▽

-- ==== Sys2Proof/Machine/PowerRows.lean ====
section
/-! DEFINITION. Power, droop and thermal rows (R567 to R587): OP_SET, POWER_CAP, forced sources and their hold-off, ramps,
droop, the cap loop, junction sensors, rate monitors. -/
namespace Sys2Proof.Machine

/-! ### OP_SET and POWER_CAP (R569, R579) -/

def Mod.opSet (m : Mod) (q : Nat) (p : Packet) : Mod :=
  let job := pktJob p
  let m := if job = 0 then
      (if pkt p 20 1 = 0xFF then m else { m with pwr := { m.pwr with idlePref := pkt p 20 1 } }.power)
    else m.onJob job fun j => { j with
      ops := (List.range 4).map fun i => if pkt p (16 + i) 1 = 0xFF then j.ops.getD i 5 else pkt p (16 + i) 1 }
  m.reply q (pktId p) stOK
def execOpSet (q : Queue) (p : Packet) (s : State) : Host.Outcome State Fault Refusal :=
  run (fun m => m.command 0x40 q p fun m => m.opSet q p) s

def Mod.powerCap (m : Mod) (q : Nat) (p : Packet) : Mod :=
  { m with pwr := { m.pwr with capW := pkt p 16 4 } }.reply q (pktId p) stOK 0 [(16, 4, m.pwr.capW)]
def execPowerCap (q : Queue) (p : Packet) (s : State) : Host.Outcome State Fault Refusal :=
  run (fun m => m.command 0x41 q p fun m => m.powerCap q p) s

/-! ### Forced sources (R574, R578) -/

/-- The onset of a source: the target is OP0 at once; a running hold-off gives way. -/
def Mod.forceOn (m : Mod) (f : Forced) : Mod :=
  { m with pwr := { m.pwr with
      acting := if m.pwr.acting.contains f then m.pwr.acting else m.pwr.acting ++ [f]
      released := m.pwr.released.filter (· ≠ f)
      holdoff := none } }.power
/-- A source's condition ends: the hold-off begins once no other acts. -/
def Mod.forceOff (m : Mod) (f : Forced) : Mod :=
  if !m.pwr.acting.contains f then m
  else
    let left := m.pwr.acting.filter (· ≠ f)
    { m with pwr := { m.pwr with
        acting := left
        released := m.pwr.released ++ [f]
        holdoff := if left.isEmpty then some m.now else none } }.power

/-- THROTTLE_IN# begins to act: event 0xA010. -/
def Mod.throttleOn (m : Mod) : Mod :=
  let was := m.pwr.opNow
  ({ m with pwr := { m.pwr with throttleFrom := m.now } }.forceOn .throttle).ev 0xA010 0 [(1, 1, was), (2, 8, m.now)]
/-- THROTTLE_IN_ASSERT (R684): `ns` is how long the assertion lasts, `acts` whether one of 20 to 50 ns acts. -/
def Mod.throttleIn (m : Mod) (ns : Nat) (acts : Bool) : Mod :=
  if m.pins.throttle || !(decide (50 ≤ ns) || (decide (20 ≤ ns) && acts)) then m
  else
    let m := { m with pins := { m.pins with throttle := true } }
    if m.railsOn then m.throttleOn else m
def execThrottleInAssert (ns : Nat) (acts : Bool) (s : State) : Host.Outcome State Fault Refusal := run (fun m => m.throttleIn ns acts) s
def execThrottleInRelease (s : State) : Host.Outcome State Fault Refusal :=
  run (fun m =>
    let m := { m with
      pins := { m.pins with throttle := false }
      pwr := { m.pwr with throttleTicks := if m.pwr.acting.contains .throttle then m.now - m.pwr.throttleFrom else m.pwr.throttleTicks } }
    m.forceOff .throttle) s

def alertCode : AlertKind → Nat
  | .inputLow => 1 | .overCurrent => 2 | .hot => 3
/-- The condition of an alert for a reading in mV, A or °C (R575). -/
def alertHolds : AlertKind → Nat → Bool
  | .inputLow, v => decide (v < 46500)
  | .overCurrent, v => decide (600 < v)
  | .hot, v => decide (125 < v)
/-- An alert of the same kind at the same die; the input is the module's and counts as die 0. -/
def RegAlert.same (kind : AlertKind) (d : Nat) (a : RegAlert) : Bool :=
  a.kind = alertCode kind && a.die = (if kind = .inputLow then 0 else d)
/-- REG_ALERT: event 0xA012. -/
def Mod.regAlert (m : Mod) (kind : AlertKind) (d v : Nat) : Mod :=
  if !m.railsOn || !alertHolds kind v || m.pwr.alerts.any (RegAlert.same kind d) then m
  else
    let a : RegAlert := { kind := alertCode kind, die := if kind = .inputLow then 0 else d, value := v }
    let m := { m with pwr := { m.pwr with
      alerts := m.pwr.alerts ++ [a]
      alertSeen := (m.pwr.alertSeen.filter fun x => !RegAlert.same kind d x) ++ [a] } }
    let m := if kind = .overCurrent then m.onDie d fun x => { x with amps := v } else m
    (m.forceOn .alert).ev 0xA012 0 [(0, 1, a.die), (1, 1, a.kind), (2, 2, v)]
def execRegAlert (kind : AlertKind) (d : Die) (v : Nat) (s : State) : Host.Outcome State Fault Refusal :=
  run (fun m => m.regAlert kind d v) s
/-- REG_ALERT_CLEAR: the alert's condition ends, at one die for the current and the temperature. -/
def execRegAlertClear (kind : AlertAt) (s : State) : Host.Outcome State Fault Refusal :=
  run (fun m =>
    let left := m.pwr.alerts.filter fun a => !RegAlert.same kind.kind kind.die a
    let m := { m with pwr := { m.pwr with alerts := left } }
    if left.isEmpty then m.forceOff .alert else m) s

/-- FORCED_HOLDOFF_END: 10 µs after the last condition ended; events 0xA011 and 0xA013. -/
def Mod.holdoffEnd (m : Mod) : Mod :=
  match m.pwr.holdoff with
  | none => m
  | some t =>
    if m.now < t + 10000 then m
    else
      let m := if m.pwr.released.contains .throttle then m.ev 0xA011 0 [(1, 8, m.pwr.throttleTicks)] else m
      let m := if m.pwr.released.contains .alert then
          m.pwr.alertSeen.foldl (fun m a => m.ev 0xA013 0 [(0, 1, a.die), (1, 1, a.kind), (2, 2, a.value)]) m else m
      { m with pwr := { m.pwr with holdoff := none, released := [], alertSeen := [] } }.power
def execForcedHoldoffEnd (s : State) : Host.Outcome State Fault Refusal := run Mod.holdoffEnd s

/-! ### Ramps and droop (R573, R576, R577) -/

def Pwr.anyWarn (p : Pwr) : Bool := p.die.any fun (d : Nat × DieSt) => d.2.warn

/-- RAMP_STEP: 10 mV, the last step as large as the remainder; none while a die is in droop warning. -/
def Mod.rampStep (m : Mod) : Mod :=
  if !m.pwr.ramping || m.pwr.anyWarn || decide (m.now < m.pwr.rampAt + 1000) then m
  else
    let t := m.pwr.target
    let v := m.vtab t
    if v ≤ m.pwr.setpoint + 10 then
      { m with pwr := { m.pwr with setpoint := v, opNow := t, ramping := false, rampHeld := false } }.power
    else { m with pwr := { m.pwr with setpoint := m.pwr.setpoint + 10, rampAt := m.now } }
def execRampStep (s : State) : Host.Outcome State Fault Refusal := run Mod.rampStep s

/-- The dies that still read more than 25 mV below the set-point stay in warning; the last to leave lets a held ramp
step again after 1 µs, and ends a trip's condition. -/
def Mod.settleDroop (m : Mod) : Mod :=
  let was := m.pwr.anyWarn
  let die := m.pwr.die.map fun (d : Nat × DieSt) => (d.1, { d.2 with warn := d.2.warn && decide (d.2.mv + 25 < m.pwr.setpoint) })
  let m := { m with pwr := { m.pwr with die := die } }
  if m.pwr.anyWarn then m
  else
    let m := if was then { m with pwr := { m.pwr with rampHeld := false, rampAt := m.now } } else m
    m.forceOff .droop

/-- A droop trip (R577): event 0xA021; why 1 depth, 2 duration. -/
def Mod.droopTrip (m : Mod) (d why : Nat) : Mod :=
  if m.pwr.acting.contains .droop then m
  else
    let m := (m.ev 0xA021 0 [(0, 1, d), (1, 2, m.pwr.setpoint), (3, 2, (m.die! d).warnLow), (5, 1, why)]).pwrCnt 0x228 1
    (m.forceOn .droop).settleDroop

/-- DROOP_SAMPLE: a rail reading against the set-point. No row carries the rail's current: it is free (log entry 15). -/
def Mod.droopSample (m : Mod) (d mv : Nat) : Mod :=
  if !m.railsOn then m
  else
    let was := (m.die! d).warn
    let warn := decide (mv + 25 < m.pwr.setpoint)
    let deep := decide (mv + 60 < m.pwr.setpoint)
    let m := { m with free := m.free + 1 }.onDie d fun x => { x with
      mv := mv
      warnLow := if was then min x.warnLow mv else mv
      amps := (Config.freeValue m.free).toNat % 65536 }
    let m := if warn && !was then
        ((m.onDie d fun x => { x with warn := true, warnFrom := m.now }).ev 0xA020 1
          [(0, 1, d), (1, 2, m.pwr.setpoint), (3, 2, mv)]).pwrCnt 0x220 1
      else m
    let m := if m.pwr.ramping && m.pwr.anyWarn then { m with pwr := { m.pwr with rampHeld := true } } else m
    if deep then m.droopTrip d 1 else m.settleDroop
def execDroopSample (d : Die) (mv : Nat) (s : State) : Host.Outcome State Fault Refusal := run (fun m => m.droopSample d mv) s

/-- DROOP_WARN_TIMEOUT: a warning has lasted longer than 5 µs; during a forced drop it has no effect (R578). -/
def execDroopWarnTimeout (d : Die) (s : State) : Host.Outcome State Fault Refusal :=
  run (fun m =>
    if (m.die! d).warn && !m.pwr.forced && decide ((m.die! d).warnFrom + 5000 < m.now) then m.droopTrip d 2 else m) s

/-! ### The cap loop (R580, R583) -/

/-- POWER_SAMPLE: `watts` the input power, `vin` the input voltage in units of 10 mV. -/
def Mod.powerSample (m : Mod) (watts vin : Nat) : Mod :=
  if !m.alive then m
  else
    let xs := m.pwr.samples ++ [watts]
    let xs := xs.drop (xs.length - 100)
    let p1 := xs.foldl (· + ·) 0 / xs.length
    { m with pwr := { m.pwr with
        samples := xs
        p1 := p1
        vin := vin % 65536
        energyUj := m.pwr.energyUj + 10 * watts
        belowFor := if p1 + 250 ≤ m.pwr.capW then m.pwr.belowFor + 10 else 0 } }
def execPowerSample (watts vin : Nat) (s : State) : Host.Outcome State Fault Refusal := run (fun m => m.powerSample watts vin) s

/-- CAP_DECISION. -/
def Mod.capDecision (m : Mod) : Mod :=
  let p := m.pwr
  if !m.alive then m
  else if p.capW < p.p1 then
    if 0 < p.capOp then { m with pwr := { p with capOp := p.capOp - 1, belowFor := 0 } }.power
    else
      let n := p.capUnmetFor + 100
      let m := { m with pwr := { p with capUnmetFor := n, capUnmet := p.capUnmet || decide (10000 ≤ n) } }
      if 10000 ≤ n ∧ p.capUnmet = false then m.ev 0xA031 0 [(2, 2, p.p1), (4, 2, p.capW)] else m
  else
    let p := { p with capUnmet := false, capUnmetFor := 0 }
    if 1000 ≤ p.belowFor ∧ p.capOp < 7 then { m with pwr := { p with capOp := p.capOp + 1, belowFor := 0 } }.power
    else { m with pwr := p }
def execCapDecision (s : State) : Host.Outcome State Fault Refusal := run Mod.capDecision s

/-! ### Temperature (R584, R585) and the rate monitors (R567, R568) -/

/-- No row carries the coolant's temperatures: they are free at every reading of the sensors (log entry 15). -/
def Mod.coolant (m : Mod) : Mod :=
  let free := fun (i : Nat) => (Config.freeValue (m.free + i)).toNat % 256
  { m with
    free := m.free + 2
    pwr := { m.pwr with inlet := free 0, outlet := free 1 } }

def workingSensor (t : Option Int) : Bool := match t with | some x => decide (-40 ≤ x ∧ x ≤ 150) | none => false
/-- JUNCTION_SENSOR_READ: sixteen readings, none where a sensor does not respond. -/
def Mod.sensorRead (m : Mod) (d : Nat) (r : List (Option Int)) : Mod :=
  if m.phase = .off ∨ m.pins.coreRails = false then m
  else
    let ok := (List.range 16).filter fun i => workingSensor (r.getD i none)
    let top := ok.foldl (fun (a : Option Int) i =>
      let t := (r.getD i none).getD 0
      match a with | none => some t | some b => some (max b t)) none
    let few := decide (ok.length < 12)
    let bad := (List.range 16).foldl (fun a i => if ok.contains i then a else a + 2 ^ i) 0
    let was := (m.die! d).sensorFail
    let m := m.onDie d fun x => { x with
      tjMax := top.getD x.tjMax
      sensorsOk := ok.length
      rateLowFrom := if (top.getD x.tjMax) ≤ 85 then x.rateLowFrom else none
      sensorFail := few }
    let m := m.coolant
    let m := if few && !was then m.ev 0xA060 0 [(0, 1, d), (1, 1, ok.length), (2, 2, bad)] else m
    let m := if few then { m with pwr := { m.pwr with thermOp := 0 } }.power else m
    match top with
    | some t => if 115 ≤ t then m.thermTrip d none t else m
    | none => m
def execJunctionSensorRead (d : Die) (r : List (Option Int)) (s : State) : Host.Outcome State Fault Refusal :=
  run (fun m => m.sensorRead d r) s

/-- THERM_OP_STEP: down a point while a die reads above THROT_C, up one while all read 5 °C below it or less. -/
def Mod.thermOpStep (m : Mod) : Mod :=
  let t := m.pwr.thermOp
  let failed := m.pwr.die.any fun (d : Nat × DieSt) => d.2.sensorFail
  if !m.alive then m
  else if failed then { m with pwr := { m.pwr with thermOp := 0 } }.power
  else if cores.any fun d => decide (m.pwr.throtC < (m.die! d).tjMax) then
    { m with pwr := { m.pwr with thermOp := t - 1 } }.power
  else if (cores.all fun d => decide ((m.die! d).tjMax ≤ m.pwr.throtC - 5)) && decide (t < 7) then
    let m := { m with pwr := { m.pwr with thermOp := t + 1 } }
    (if t = 6 then m.ev 0xA041 0 [(1, 1, intByte m.tjMax)] else m).power
  else m
def execThermOpStep (s : State) : Host.Outcome State Fault Refusal := run Mod.thermOpStep s

/-- Nominal stage rates in M stages/s (Table 16.1). -/
def nominalRate (op : Nat) : Nat := [500, 650, 800, 950, 1100, 1250, 1400, 1550].getD op 0
/-- RATE_MONITOR_SAMPLE: `count` stages in 10 µs; event 0xA050 after 10 ms below 95% of the nominal rate. -/
def Mod.rateSample (m : Mod) (d count : Nat) : Mod :=
  if !m.alive then m
  else
    let rate := min 65535 (count / 10)
    let x := m.die! d
    let low := decide (100 * rate < 95 * nominalRate m.pwr.opNow ∧ x.tjMax ≤ 85) && !m.pwr.ramping
    let from_ := x.rateLowFrom.getD m.now
    let say := low && !x.rateLowSeen && decide (from_ + 10000000 ≤ m.now)
    let m := m.onDie d fun x => { x with
      rate := rate
      rateLowFrom := if low then some from_ else none
      rateLowSeen := low && (x.rateLowSeen || say) }
    if say then m.ev 0xA050 0 [(0, 1, d), (1, 1, m.pwr.opNow), (2, 2, rate), (4, 1, intByte x.tjMax)] else m
def execRateMonitorSample (d : Die) (count : Nat) (s : State) : Host.Outcome State Fault Refusal :=
  run (fun m => m.rateSample d count) s

end Sys2Proof.Machine
end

△

→ THE PROBLEM: Take the line above containing "other acts. -/", the line containing "m with pins", and all lines in between, and copy them exactly without anything else.

→ SOLVED EXERCISE:
/-- A source's condition ends: the hold-off begins once no other acts. -/
def Mod.forceOff (m : Mod) (f : Forced) : Mod :=
  if !m.pwr.acting.contains f then m
  else
    let left := m.pwr.acting.filter (· ≠ f)
    { m with pwr := { m.pwr with
        acting := left
        released := m.pwr.released ++ [f]
        holdoff := if left.isEmpty then some m.now else none } }.power

/-- THROTTLE_IN# begins to act: event 0xA010. -/
def Mod.throttleOn (m : Mod) : Mod :=
  let was := m.pwr.opNow
  ({ m with pwr := { m.pwr with throttleFrom := m.now } }.forceOn .throttle).ev 0xA010 0 [(1, 1, was), (2, 8, m.now)]
/-- THROTTLE_IN_ASSERT (R684): `ns` is how long the assertion lasts, `acts` whether one of 20 to 50 ns acts. -/
def Mod.throttleIn (m : Mod) (ns : Nat) (acts : Bool) : Mod :=
  if m.pins.throttle || !(decide (50 ≤ ns) || (decide (20 ≤ ns) && acts)) then m
  else
    let m := { m with pins := { m.pins with throttle := true } }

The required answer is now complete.